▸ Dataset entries

=== Section Start ===

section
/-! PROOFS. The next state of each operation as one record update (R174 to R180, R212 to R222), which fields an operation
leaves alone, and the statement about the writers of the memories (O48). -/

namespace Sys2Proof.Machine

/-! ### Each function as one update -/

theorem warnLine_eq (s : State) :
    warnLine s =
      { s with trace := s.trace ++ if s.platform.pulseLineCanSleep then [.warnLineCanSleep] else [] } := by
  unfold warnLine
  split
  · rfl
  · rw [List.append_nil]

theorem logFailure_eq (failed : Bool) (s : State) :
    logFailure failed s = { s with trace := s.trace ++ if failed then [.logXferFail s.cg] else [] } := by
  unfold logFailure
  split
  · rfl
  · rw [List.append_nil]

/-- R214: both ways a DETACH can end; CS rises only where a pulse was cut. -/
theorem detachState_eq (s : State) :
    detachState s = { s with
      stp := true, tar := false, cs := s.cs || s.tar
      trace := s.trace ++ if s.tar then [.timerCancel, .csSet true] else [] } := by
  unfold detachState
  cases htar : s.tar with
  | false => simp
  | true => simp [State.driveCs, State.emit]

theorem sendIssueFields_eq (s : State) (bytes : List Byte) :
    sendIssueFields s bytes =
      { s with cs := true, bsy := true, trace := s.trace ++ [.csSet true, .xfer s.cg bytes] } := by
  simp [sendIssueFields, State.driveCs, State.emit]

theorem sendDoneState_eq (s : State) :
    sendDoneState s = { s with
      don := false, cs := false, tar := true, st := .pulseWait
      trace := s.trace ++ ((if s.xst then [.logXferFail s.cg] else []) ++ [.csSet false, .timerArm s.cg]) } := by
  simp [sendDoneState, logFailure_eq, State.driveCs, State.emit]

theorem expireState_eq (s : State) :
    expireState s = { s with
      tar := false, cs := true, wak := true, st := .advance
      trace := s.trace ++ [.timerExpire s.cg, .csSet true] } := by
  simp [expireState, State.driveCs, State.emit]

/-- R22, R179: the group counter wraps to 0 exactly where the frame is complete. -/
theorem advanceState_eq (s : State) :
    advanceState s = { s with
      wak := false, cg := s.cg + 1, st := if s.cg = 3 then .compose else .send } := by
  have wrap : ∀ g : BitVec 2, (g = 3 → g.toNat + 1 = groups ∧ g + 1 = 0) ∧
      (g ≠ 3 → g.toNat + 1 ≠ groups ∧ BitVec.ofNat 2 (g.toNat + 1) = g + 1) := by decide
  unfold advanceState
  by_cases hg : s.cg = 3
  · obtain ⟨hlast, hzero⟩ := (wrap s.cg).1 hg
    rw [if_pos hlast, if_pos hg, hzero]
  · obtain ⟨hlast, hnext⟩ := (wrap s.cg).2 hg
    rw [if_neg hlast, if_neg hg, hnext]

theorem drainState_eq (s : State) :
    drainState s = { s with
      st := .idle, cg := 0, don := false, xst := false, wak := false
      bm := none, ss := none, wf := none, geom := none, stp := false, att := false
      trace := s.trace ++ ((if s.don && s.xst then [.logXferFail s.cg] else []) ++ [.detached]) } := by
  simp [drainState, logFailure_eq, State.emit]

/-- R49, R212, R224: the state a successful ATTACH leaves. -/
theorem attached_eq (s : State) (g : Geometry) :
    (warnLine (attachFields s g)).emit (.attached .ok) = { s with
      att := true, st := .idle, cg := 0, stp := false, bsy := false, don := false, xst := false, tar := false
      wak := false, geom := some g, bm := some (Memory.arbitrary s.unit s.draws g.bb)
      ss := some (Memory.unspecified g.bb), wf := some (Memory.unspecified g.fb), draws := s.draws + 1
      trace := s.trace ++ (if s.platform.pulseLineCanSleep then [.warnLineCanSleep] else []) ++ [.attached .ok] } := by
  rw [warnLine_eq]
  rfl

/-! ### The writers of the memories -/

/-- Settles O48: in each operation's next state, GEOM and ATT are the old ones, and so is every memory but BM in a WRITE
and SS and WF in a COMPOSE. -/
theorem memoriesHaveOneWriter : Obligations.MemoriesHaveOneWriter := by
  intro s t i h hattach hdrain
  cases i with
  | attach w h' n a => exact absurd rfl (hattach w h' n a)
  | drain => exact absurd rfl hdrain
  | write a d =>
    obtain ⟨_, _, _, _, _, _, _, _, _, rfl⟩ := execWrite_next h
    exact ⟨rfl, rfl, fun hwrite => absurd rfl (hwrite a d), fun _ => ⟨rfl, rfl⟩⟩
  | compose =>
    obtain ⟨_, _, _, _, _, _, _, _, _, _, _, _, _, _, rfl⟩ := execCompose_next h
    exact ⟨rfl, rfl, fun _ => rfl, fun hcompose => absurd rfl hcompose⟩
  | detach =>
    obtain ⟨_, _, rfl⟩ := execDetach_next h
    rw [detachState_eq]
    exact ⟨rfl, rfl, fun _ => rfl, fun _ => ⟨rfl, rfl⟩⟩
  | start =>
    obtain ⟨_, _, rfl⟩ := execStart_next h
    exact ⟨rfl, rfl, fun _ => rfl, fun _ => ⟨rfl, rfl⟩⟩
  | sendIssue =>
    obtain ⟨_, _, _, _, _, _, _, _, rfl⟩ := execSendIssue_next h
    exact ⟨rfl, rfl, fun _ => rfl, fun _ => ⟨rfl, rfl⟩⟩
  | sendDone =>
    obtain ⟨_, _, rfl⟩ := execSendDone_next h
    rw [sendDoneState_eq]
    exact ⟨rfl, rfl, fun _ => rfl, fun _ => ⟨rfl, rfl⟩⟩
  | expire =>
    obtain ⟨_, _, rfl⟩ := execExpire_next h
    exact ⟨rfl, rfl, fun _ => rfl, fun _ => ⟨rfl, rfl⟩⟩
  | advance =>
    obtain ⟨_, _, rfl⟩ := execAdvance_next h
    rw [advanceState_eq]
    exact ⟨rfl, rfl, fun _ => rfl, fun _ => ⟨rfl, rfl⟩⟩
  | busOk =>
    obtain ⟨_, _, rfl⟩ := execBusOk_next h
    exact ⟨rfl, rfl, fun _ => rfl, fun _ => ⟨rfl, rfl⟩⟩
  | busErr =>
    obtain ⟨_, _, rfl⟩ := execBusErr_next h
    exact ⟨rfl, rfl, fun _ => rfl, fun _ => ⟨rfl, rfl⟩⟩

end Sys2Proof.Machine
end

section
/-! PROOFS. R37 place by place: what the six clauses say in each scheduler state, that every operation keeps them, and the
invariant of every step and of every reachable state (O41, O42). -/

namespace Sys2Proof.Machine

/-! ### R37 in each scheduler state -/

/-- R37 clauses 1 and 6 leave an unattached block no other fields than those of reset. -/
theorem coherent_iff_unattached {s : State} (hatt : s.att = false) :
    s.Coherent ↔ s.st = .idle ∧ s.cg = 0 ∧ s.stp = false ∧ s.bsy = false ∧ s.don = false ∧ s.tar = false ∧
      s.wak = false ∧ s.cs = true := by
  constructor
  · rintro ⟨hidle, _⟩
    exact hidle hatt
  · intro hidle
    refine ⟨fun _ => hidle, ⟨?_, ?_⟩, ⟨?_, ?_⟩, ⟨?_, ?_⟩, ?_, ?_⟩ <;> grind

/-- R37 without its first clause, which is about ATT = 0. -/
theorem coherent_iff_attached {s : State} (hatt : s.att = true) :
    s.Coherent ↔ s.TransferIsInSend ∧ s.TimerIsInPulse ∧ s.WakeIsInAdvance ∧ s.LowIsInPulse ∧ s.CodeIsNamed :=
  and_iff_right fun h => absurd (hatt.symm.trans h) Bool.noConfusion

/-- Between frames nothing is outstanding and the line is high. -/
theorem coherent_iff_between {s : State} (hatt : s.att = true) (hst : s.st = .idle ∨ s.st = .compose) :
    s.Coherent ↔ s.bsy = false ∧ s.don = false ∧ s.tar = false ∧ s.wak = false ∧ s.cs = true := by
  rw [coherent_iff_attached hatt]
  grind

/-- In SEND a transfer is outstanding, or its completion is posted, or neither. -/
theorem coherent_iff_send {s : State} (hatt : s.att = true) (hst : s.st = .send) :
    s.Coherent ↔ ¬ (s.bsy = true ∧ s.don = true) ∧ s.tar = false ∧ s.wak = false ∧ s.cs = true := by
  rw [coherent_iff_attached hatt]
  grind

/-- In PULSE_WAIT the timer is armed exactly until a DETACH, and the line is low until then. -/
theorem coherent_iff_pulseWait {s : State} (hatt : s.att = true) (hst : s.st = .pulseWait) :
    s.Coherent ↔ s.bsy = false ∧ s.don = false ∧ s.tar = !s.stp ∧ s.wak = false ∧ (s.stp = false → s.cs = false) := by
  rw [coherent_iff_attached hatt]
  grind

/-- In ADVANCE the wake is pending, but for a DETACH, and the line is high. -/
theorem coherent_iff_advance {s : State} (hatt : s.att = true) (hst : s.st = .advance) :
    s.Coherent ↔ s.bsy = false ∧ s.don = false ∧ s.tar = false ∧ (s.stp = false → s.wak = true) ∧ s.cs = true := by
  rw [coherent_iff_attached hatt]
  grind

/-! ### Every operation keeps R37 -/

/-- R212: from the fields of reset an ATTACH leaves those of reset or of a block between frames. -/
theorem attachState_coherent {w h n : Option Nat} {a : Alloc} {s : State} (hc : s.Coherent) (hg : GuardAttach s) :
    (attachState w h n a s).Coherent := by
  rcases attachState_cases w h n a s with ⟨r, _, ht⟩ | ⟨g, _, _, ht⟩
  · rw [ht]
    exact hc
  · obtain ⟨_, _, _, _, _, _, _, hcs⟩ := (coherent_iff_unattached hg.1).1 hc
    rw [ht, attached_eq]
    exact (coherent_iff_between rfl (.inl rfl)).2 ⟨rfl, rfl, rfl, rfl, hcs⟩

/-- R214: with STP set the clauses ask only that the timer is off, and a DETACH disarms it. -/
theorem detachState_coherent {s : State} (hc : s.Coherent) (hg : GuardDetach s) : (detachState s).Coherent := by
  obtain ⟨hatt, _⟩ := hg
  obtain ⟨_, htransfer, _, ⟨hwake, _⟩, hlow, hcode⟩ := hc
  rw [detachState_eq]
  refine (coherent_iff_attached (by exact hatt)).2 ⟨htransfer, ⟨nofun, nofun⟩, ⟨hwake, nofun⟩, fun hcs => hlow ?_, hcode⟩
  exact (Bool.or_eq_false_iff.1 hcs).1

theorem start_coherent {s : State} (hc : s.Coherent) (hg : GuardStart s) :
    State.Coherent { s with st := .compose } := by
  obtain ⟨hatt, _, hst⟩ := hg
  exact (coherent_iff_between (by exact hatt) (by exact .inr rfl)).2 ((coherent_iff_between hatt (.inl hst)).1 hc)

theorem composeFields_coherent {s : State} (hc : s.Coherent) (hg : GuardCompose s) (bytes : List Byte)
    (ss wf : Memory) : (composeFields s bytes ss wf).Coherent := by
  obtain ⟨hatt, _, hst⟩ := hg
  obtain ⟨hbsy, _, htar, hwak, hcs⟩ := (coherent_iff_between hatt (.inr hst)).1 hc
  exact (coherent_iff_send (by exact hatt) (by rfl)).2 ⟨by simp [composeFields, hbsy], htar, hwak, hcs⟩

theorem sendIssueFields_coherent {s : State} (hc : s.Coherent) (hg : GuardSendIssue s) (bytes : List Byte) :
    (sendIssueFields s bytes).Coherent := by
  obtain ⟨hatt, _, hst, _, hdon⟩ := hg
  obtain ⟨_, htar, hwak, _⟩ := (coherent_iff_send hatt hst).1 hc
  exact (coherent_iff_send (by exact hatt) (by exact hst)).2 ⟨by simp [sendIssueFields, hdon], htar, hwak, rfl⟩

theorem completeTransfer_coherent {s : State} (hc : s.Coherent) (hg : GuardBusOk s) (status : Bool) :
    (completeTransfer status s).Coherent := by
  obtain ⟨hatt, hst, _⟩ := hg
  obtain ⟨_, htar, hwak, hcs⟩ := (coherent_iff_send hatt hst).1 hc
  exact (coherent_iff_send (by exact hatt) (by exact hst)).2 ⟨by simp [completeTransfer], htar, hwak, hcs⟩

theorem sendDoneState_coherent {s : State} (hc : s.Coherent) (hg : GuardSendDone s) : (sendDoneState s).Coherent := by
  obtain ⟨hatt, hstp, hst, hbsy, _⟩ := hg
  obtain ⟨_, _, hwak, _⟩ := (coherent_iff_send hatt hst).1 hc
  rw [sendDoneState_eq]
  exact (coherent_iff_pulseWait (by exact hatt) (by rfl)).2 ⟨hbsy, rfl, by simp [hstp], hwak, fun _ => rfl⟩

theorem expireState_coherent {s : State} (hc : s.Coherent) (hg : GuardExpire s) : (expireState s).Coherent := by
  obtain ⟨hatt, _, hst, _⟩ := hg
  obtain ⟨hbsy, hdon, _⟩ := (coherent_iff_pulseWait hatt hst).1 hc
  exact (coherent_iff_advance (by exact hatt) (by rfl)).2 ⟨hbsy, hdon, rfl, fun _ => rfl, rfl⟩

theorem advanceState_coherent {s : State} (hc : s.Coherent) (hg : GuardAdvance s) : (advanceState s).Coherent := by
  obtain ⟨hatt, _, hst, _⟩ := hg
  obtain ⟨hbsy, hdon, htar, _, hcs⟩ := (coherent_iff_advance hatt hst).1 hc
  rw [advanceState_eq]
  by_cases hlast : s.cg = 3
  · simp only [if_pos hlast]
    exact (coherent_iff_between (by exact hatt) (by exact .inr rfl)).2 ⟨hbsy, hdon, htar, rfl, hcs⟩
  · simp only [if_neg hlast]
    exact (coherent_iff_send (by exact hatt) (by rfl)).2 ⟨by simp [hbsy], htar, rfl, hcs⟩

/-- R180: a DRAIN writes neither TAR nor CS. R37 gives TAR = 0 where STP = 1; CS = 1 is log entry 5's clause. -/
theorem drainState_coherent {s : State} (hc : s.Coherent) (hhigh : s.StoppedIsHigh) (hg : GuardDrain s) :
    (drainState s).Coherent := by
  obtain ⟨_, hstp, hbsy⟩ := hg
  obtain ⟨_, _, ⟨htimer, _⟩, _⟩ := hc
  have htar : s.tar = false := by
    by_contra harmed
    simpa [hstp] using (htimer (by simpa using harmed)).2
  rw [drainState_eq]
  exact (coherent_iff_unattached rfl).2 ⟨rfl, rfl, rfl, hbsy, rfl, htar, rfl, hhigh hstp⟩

=== Section End ===

▸ Task description
Return only the number of lines in the data above that hold the word "hstp".

▸ Your solution
5